The table merge can also be completed with Pandas with the history of P, I and D shown on a single plot.

!join tables
t5 = t1.join(t2['desc'],on='id').join(t4['hist'],on='id')
!plot values
t5['hist'].plot(kind='bar')
plt.xticks(np.arange(0,len(t5)),t5['tag'],rotation='horizontal')
plt.ylabel('Value'); plt.xlabel('Parameter'); plt.grid()
!filter table to show only 'P' values
t5[t5['tag']=='P']
tag val desc hist
id
0 P 5.0 Proportional 4.0
0 P 5.0 Proportional 4.5
0 P 5.0 Proportional 6.5
0 P 5.0 Proportional 6.0
0 P 5.0 Proportional 5.0

✅ Activity

Create a new table t0 that contains 3 SQLite datatypes.

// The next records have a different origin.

-- ==== Sys2Proof/Machine/Fences.lean ====
section
/-! DEFINITION. Fences: dead ports, the packets and messages they cut, the fence of a client and of a router, and the switch of a
fence route set (R112 to R117, R273, R296, R469). -/

namespace Sys2Proof.Machine

/-! ## Dead ports -/

/-- What a packet's decision leaves of it in a buffer once ports have died or routes have changed (R115): it stays with these
outputs, or is dropped. -/
def State.redecide (s : State) (t port : Nat) (p : BufPkt) : State × Option BufPkt :=
  match s.fate t port p.hdr with
  | .drop code a => (s.dropPkt t p.hdr code a, none)
  | .choose [o] => (s, some { p with cands := [], branches := [freshBranch o] })
  | .choose l => (s, some { p with cands := l, branches := [] })
  | .fork _ => (s, some p)

/-- A packet in a buffer as the output `o` dies (R114, R115, R128): what was going over it is abandoned; a packet that has not
started decides again. -/
def State.cutPkt (s : State) (t port o : Nat) (p : BufPkt) : State × Option BufPkt :=
  let on := p.branches.find? fun b => b.port == o
  let rest := p.branches.filter fun b => b.port != o
  if p.hdr.dmode = 0 then
    match on with
    | some b => if b.sent > 0 then (s, none) else s.redecide t port p
    | none => if p.cands.contains o then s.redecide t port p else (s, some p)
  else
    match on with
    | none => (s, some p)
    | some b =>
      if b.sent ≥ p.total then (s, some p)
      else (s.modSi t fun si => { si with brdrop := inc8 si.brdrop }, if rest.isEmpty then none else some { p with branches := rest })

/-- A packet that input `p` was receiving is completed with one flit with TAIL and KILL (R114), and a C-plane message there with
an abort flit. -/
def State.killInput (s : State) (t p : Nat) : State :=
  let s1 := (List.range 4).foldl (fun s vc =>
    let b := (s.stop t).rt.buf p vc
    if b.isOpen then s.abandonLast t p vc b (killFlit s.build (BitVec.ofNat 2 vc)) false else s) s
  [0, 1].foldl (fun s vc =>
    let b := (s.stop t).c.buf (2 * p + vc)
    if !b.flits.isEmpty && !b.whole then s.cDiscard t (2 * p + vc) false else s) s1

/-- A C-plane message that waits or was crossing decides again (R273). -/
def State.cRedecide (s : State) (t k : Nat) : State :=
  let b := (s.stop t).c.buf k
  match b.flits with
  | [] => s
  | f :: _ =>
    let h := chdrOfBytes f.data
    let gone (s : State) : State := (s.setCBuf t k { (default : CBuf) with disc := !b.whole }).cFreeUp t k
    if b.granted then
      if s.deadOut t b.dest then (gone s).modC t fun c => { c with holder := c.holder.set b.dest none } else s
    else
      match s.cOut t (k / 2) h with
      | .inl 0 => gone (s.cFenced t h)
      | .inl _ => gone (s.raiseAt t uC 0x0307 0 h.mseq.toNat)
      | .inr o => s.setCBuf t k { b with dest := o }

/-- Every C-plane message in the stop's buffers decides again. -/
def State.cSweep (s : State) (t : Nat) : State := (List.range 26).foldl (fun s k => if k / 2 = 4 then s else s.cRedecide t k) s

/-- Port `p` of the stop at `t` is dead (R114, R151): it holds no credit, and what was crossing it either way is ended. -/
def State.deadPort (s : State) (t p : Nat) : State :=
  let s1 := (s.killInput t p).modRt t fun r =>
    { r.modOut p fun o => { o with dead := true, holder := none, used := [] } with
      ceasedPorts := if r.ceasedPorts.contains p then r.ceasedPorts else r.ceasedPorts ++ [p], skid := r.skid.set p [] }
  let s2 := (s1.sweep t fun port s q => s.cutPkt t port p q).modStop t fun st =>
    { st with mrx := if p < 4 then st.mrx.filter fun x => x.port != p else st.mrx }
  (s2.modC t fun c => { c with busy := c.busy.filter fun b => b / 2 != p }).cSweep t

/-- A port is alive again with full credit (R377). -/
def State.livePort (s : State) (t p : Nat) : State :=
  s.modRt t fun r => r.modOut p fun o => { o with dead := false, used := [] }

/-- Packets and messages of a stop that have not started decide again, once routes have changed. -/
def State.reroute (s : State) (t : Nat) : State :=
  ((s.sweep t fun port s p =>
    if p.hdr.dmode != 0 || p.started || (p.branches.any fun b => b.won) then (s, some p)
    else if (p.branches.map (·.port) ++ p.cands).all fun o => s.deadOut t o then s.redecide t port p
    else (s, some p)).cSweep t).mRelease t

/-! ## Fences -/

/-- The client of tile `t` is fenced (R112, R257, R296). -/
def State.fenceClient (s : State) (t : Nat) : State :=
  if (s.stop t).ro.clientFenced then s
  else ((s.modRo t fun r => { r with clientFenced := true }).tileLost t).collClientLost t

/-- CLIENT_FENCE (R112). -/
def execClientFence (t : Nat) (s : State) : Host.Outcome State Fault Refusal := atTile t s fun s => s.fenceClient t

/-- The first router fence since the image switched in takes the fence route set of its tile `t`, where there is one: it goes into the
shadow tables of the stops it lists, and its switch-over is named (R116, R117). -/
def State.armFenceSet (s : State) (t : Nat) : State :=
  if s.flt.fenceUsed then s
  else
    let s0 : State := { s with flt := { s.flt with fenceUsed := true } }
    match s.img.act.fence.find? fun e => e.1 == t with
    | none => s0
    | some (_, items) =>
      let s1 := items.foldl (fun s (i : Nat × Nat × Nat × Word) => s.modRo i.2.1 fun r =>
        if i.1 = 0 then { r with shadowRoute := r.shadowRoute.set i.2.2.1 (i.2.2.2.setWidth 16) }
        else { r with shadowTree := r.shadowTree.set i.2.2.1 i.2.2.2 }) s0
      { s1 with flt := { s1.flt with fenceSet := some (t, s.now + 16), setTiles := s1.flt.setTiles ++ [t] } }

/-- A row's spare is in use by a fuse or field entry (R13, R15, R470). -/
def Row.used (r : Row) : Bool := r.fuse.isSome || r.field.isSome

/-- The router of tile `t` is fenced, and the whole tile with it (R114 to R117, R296, R469, R484); a row that has no spare left for it, or
another fenced tile, has a hole (R472). -/
def State.fenceRouter (s : State) (t : Nat) : State :=
  if (s.stop t).ro.routerFenced then s
  else
    let px := s.physX (tileX t) (tileY t)
    let y := tileY t
    let s1 := ((s.modRo t fun r => { r with routerFenced := true }).modStop t fun st => { st with mrx := [], mheld := [] }).armFenceSet t
    let s2 := { s1 with flt := { s1.flt with fenced := s1.flt.fenced.set y (Tab.get 0 s1.flt.fenced y ||| BitVec.ofNat 25 (2 ^ px)) } }
    let r := s2.row y
    let s3 := if r.used || Tab.get 0 s1.flt.fenced y != 0 then
        (s2.setRow y { r with hole := some (r.hole.getD px) }).raiseAt t uT 0x0803 0 0 else s2
    let s4 := (List.range 4).foldl (fun s p => match neighbour s.build t p with | some u => s.deadPort u (facing p) | none => s) s3
    s4.tileLost t

/-- ROUTER_FENCE (R114). -/
def execRouterFence (t : Nat) (s : State) : Host.Outcome State Fault Refusal := atTile t s fun s => s.fenceRouter t

/-- The shadow entries of a stop come into force (R116, R137). -/
def Routes.takeShadow (r : Routes) : Routes :=
  if r.shadowRoute.isEmpty && r.shadowTree.isEmpty then r
  else
    { r with
      route := r.shadowRoute.foldl (fun x e => x.set e.1 e.2) r.route
      tree := r.shadowTree.foldl (fun x e => x.set e.1 e.2) r.tree
      setRoute := r.shadowRoute, shadowRoute := [], shadowTree := [], setActive := true }

/-- The fence route set that is pending comes into force, and what waited for it decides again (R116). -/
def State.fenceSetTick (s : State) : State :=
  if s.flt.fenceSet.isSome then
    let s1 := s.tiles.foldl (fun s t => s.modRo t Routes.takeShadow) { s with flt := { s.flt with fenceSet := none } }
    s1.tiles.foldl (fun s t => s.reroute t) s1
  else s

/-- FENCE_SET_SWITCH (R116): at phase 0 of the tick named. -/
def execFenceSetSwitch (s : State) : Host.Outcome State Fault Refusal :=
  fabAct s fun s => if s.flt.fenceSet.any fun x => s.atTick x.2 then s.fenceSetTick else s

end Sys2Proof.Machine
end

  • opID - Operator ID as integer (primary key)
  • name - Operator name as text (required)
  • photo - Operator profile photo as blob (optional)

New records (rows) will be added later. Use DROP TABLE IF EXISTS t0 to drop the table if it already exists.

cur.execute('DROP TABLE IF EXISTS t0')

Create the table t0 and insert records:

  • opID: 1 name: David Stevens
  • opID: 2 name: Rebecca Okume
  • opID: 3 name: Mike Fisher

Commit the changes once the records are added.

The new table t0 can now to be used to record details of who made the changes to the PID parameters by recording the opID in t4 when a new row is added to the history. It is not required to add a photo or augment t4 for this activity.

cur.execute('CREATE TABLE t0 (opID int PRIMARY KEY, \
                              name text NOT NULL)'
)
cmd = 'INSERT INTO t0 (opID, name) VALUES (?, ?)'
cur.execute(cmd, (1,'David Stevens'))
cur.execute(cmd, (2,'Rebecca Okume'))
cur.execute(cmd, (3,'Mike Fisher'))
cxn.commit()

Close Database Connection

Close the database connection with cxn.close(). This releases the database so that it prevents a connection after it is closed.

cxn.close()

✅ Knowledge Check

1. Which SQL statement is used to add rows to a table in a relational database?

A. DROP TABLE
Incorrect. DROP TABLE is used to delete a table from the database.
B. SELECT
Incorrect. SELECT is used to fetch rows from a table.
C. INSERT INTO
Correct. INSERT INTO is used to add rows to a table.
D. UPDATE
Incorrect. UPDATE is used to modify existing rows in a table.

2. What is the main difference between SQLite and other SQL databases?

A. SQLite does not use SQL
Incorrect. SQLite does use SQL. It is a minimal version of SQL.
B. SQLite can only store text data
Incorrect. SQLite supports various datatypes including int, real, text, and blob.
C. SQLite stores the entire database in one file or in memory
Correct. SQLite stores the entire database in a single file or in memory, making it suitable for small projects or on-device storage.
D. SQLite requires a server setup
Incorrect. SQLite doesn't require a server setup. It's serverless, zero-configuration, and self-contained.